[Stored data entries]
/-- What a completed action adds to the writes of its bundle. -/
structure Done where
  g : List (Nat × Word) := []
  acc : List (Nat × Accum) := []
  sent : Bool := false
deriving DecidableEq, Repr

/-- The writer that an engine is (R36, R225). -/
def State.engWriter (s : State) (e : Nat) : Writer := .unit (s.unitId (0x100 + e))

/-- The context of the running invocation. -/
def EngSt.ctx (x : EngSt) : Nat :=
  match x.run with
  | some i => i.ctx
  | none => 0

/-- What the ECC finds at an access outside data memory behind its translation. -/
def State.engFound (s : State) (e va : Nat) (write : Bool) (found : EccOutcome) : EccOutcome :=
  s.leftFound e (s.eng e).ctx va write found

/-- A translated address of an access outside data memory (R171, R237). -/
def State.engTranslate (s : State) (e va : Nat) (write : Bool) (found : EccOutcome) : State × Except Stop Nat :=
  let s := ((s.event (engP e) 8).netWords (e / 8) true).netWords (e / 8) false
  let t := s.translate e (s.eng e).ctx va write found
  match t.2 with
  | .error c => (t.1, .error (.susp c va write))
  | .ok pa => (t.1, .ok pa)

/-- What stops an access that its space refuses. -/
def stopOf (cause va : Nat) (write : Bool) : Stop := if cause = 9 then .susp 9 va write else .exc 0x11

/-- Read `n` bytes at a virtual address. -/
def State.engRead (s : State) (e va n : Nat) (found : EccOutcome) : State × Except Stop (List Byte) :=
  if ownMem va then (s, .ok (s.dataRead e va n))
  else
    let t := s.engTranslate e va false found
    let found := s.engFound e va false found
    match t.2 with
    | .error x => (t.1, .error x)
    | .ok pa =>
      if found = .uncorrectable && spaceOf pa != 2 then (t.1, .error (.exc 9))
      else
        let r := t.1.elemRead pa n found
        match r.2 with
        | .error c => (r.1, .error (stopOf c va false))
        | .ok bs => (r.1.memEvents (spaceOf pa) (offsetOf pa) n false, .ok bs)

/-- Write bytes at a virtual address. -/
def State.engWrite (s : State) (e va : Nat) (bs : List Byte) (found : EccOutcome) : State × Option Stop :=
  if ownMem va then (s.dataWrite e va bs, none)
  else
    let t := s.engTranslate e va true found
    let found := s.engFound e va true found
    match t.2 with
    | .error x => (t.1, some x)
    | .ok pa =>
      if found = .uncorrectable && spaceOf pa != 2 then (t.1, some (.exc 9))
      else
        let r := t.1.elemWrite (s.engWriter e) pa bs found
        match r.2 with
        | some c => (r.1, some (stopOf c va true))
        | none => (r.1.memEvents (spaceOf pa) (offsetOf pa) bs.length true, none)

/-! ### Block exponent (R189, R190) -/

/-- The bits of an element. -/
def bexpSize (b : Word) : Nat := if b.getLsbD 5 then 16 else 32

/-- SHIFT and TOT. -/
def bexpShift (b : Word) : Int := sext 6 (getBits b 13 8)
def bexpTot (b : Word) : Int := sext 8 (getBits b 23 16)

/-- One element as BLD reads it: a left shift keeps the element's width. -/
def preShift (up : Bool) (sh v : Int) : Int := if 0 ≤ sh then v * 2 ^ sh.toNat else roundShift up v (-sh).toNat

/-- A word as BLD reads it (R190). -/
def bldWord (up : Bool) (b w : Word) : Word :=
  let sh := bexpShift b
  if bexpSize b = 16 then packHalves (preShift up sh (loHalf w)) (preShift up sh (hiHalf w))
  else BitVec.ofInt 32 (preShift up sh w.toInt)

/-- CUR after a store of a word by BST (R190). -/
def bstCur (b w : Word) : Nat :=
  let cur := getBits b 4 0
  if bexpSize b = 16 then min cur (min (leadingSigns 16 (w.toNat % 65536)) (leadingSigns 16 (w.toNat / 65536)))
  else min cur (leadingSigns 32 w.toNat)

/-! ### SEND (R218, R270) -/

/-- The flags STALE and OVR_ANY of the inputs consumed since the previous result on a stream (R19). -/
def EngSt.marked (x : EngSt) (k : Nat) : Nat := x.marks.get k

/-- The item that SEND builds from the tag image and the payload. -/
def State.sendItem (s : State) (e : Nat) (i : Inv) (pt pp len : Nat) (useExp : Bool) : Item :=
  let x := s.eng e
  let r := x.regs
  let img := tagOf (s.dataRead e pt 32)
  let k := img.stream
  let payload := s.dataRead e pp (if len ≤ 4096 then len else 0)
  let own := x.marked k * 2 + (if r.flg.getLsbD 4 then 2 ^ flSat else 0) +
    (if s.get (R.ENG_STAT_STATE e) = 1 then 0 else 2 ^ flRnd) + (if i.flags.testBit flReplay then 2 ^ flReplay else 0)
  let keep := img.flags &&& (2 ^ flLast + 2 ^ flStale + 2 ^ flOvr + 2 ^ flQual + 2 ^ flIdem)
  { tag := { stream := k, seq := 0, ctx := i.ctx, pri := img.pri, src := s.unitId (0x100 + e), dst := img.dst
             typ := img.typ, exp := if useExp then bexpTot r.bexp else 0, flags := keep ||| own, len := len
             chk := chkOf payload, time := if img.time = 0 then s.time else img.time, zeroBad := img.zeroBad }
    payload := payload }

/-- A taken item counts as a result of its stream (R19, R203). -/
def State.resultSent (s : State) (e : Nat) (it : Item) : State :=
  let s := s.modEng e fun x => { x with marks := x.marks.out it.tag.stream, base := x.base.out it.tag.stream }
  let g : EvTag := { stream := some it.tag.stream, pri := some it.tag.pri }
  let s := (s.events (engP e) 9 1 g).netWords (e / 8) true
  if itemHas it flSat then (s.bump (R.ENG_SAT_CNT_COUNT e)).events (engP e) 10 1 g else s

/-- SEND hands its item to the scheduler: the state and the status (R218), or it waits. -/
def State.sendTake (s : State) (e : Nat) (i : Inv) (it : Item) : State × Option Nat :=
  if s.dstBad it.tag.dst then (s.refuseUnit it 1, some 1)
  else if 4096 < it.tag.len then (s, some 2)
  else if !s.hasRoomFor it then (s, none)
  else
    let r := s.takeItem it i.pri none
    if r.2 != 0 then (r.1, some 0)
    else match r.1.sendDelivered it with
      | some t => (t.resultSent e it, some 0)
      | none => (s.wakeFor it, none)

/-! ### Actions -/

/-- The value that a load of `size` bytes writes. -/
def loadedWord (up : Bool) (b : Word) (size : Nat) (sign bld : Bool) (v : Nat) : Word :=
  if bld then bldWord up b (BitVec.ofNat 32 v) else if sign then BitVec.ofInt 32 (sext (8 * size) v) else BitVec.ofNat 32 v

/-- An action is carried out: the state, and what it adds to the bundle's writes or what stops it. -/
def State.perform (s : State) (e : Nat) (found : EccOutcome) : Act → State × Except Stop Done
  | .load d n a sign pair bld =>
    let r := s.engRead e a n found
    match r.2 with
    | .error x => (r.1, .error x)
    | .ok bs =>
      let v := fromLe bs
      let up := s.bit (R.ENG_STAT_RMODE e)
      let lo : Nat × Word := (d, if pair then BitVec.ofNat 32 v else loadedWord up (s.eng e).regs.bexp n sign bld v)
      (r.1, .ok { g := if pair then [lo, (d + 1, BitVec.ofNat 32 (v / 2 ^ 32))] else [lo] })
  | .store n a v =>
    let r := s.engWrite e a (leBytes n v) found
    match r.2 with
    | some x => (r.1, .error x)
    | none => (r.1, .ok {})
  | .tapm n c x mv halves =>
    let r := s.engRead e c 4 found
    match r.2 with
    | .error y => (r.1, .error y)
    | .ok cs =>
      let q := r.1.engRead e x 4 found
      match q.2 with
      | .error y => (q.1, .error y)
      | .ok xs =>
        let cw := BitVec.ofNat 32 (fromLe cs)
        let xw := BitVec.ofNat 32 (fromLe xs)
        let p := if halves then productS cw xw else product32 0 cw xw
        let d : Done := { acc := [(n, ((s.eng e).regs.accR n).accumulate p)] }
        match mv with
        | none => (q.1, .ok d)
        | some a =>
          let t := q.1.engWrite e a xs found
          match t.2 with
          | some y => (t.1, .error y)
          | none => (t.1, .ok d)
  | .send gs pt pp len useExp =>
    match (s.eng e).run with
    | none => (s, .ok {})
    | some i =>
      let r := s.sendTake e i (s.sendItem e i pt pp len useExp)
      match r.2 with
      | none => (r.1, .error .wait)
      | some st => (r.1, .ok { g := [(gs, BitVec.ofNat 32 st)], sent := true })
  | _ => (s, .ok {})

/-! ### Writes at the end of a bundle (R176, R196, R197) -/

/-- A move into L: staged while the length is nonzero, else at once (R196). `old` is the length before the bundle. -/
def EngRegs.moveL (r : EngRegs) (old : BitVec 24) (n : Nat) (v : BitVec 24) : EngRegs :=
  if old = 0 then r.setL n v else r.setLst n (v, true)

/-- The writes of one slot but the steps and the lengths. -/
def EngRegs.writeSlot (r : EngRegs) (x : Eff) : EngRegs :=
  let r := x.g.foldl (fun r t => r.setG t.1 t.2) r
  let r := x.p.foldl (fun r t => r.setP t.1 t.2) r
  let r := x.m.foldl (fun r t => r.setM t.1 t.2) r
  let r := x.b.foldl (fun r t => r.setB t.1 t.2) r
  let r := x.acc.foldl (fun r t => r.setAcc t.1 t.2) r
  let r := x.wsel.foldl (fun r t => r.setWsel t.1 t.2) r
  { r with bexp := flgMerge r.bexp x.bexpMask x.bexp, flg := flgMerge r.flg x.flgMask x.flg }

---

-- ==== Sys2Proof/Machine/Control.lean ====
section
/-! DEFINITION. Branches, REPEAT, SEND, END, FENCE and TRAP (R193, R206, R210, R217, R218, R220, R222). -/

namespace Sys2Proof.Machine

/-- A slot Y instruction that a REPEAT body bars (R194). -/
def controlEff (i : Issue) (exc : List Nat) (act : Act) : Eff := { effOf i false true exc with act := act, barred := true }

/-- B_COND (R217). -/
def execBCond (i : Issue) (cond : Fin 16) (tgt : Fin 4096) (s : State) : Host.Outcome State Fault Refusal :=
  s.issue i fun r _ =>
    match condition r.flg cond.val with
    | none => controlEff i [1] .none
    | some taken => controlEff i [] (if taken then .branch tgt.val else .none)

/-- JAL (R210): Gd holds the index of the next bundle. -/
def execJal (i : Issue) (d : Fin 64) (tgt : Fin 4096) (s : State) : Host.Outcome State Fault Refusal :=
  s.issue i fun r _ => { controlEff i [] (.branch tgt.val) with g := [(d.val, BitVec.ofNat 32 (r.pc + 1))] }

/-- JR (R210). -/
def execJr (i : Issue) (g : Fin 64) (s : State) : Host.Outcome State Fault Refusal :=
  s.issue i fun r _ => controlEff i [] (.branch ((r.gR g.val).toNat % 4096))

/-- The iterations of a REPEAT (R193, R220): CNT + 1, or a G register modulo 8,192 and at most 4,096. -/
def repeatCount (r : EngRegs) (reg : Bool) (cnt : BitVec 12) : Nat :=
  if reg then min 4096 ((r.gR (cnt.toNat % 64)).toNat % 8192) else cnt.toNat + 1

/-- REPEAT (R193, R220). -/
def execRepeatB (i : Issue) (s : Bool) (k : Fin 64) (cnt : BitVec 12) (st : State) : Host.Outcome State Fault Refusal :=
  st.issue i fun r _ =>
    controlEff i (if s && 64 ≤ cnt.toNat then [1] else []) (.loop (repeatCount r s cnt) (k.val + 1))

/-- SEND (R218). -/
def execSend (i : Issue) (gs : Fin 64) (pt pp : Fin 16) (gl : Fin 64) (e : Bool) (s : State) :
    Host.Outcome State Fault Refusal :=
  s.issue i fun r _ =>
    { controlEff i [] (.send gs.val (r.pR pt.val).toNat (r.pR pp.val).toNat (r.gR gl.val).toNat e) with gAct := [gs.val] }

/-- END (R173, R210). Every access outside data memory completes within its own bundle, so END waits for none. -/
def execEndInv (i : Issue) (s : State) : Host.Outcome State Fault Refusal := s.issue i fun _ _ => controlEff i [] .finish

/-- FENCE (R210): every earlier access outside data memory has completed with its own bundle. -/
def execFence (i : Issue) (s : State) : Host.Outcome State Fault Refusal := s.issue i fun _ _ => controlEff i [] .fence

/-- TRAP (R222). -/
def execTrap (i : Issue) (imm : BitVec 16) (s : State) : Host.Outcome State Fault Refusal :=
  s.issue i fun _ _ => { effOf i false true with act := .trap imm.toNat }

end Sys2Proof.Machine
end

▶ [Exercise description]
List every line above that contains the word "preShift".

▶ [Problem solution]
def preShift (up : Bool) (sh v : Int) : Int := if 0 ≤ sh then v * 2 ^ sh.toNat else roundShift up v (-sh).toNat
  if bexpSize b = 16 then packHalves (preShift up sh (loHalf w)) (preShift up sh (hiHalf w))
  else BitVec.ofInt 32 (preShift up sh w.toInt)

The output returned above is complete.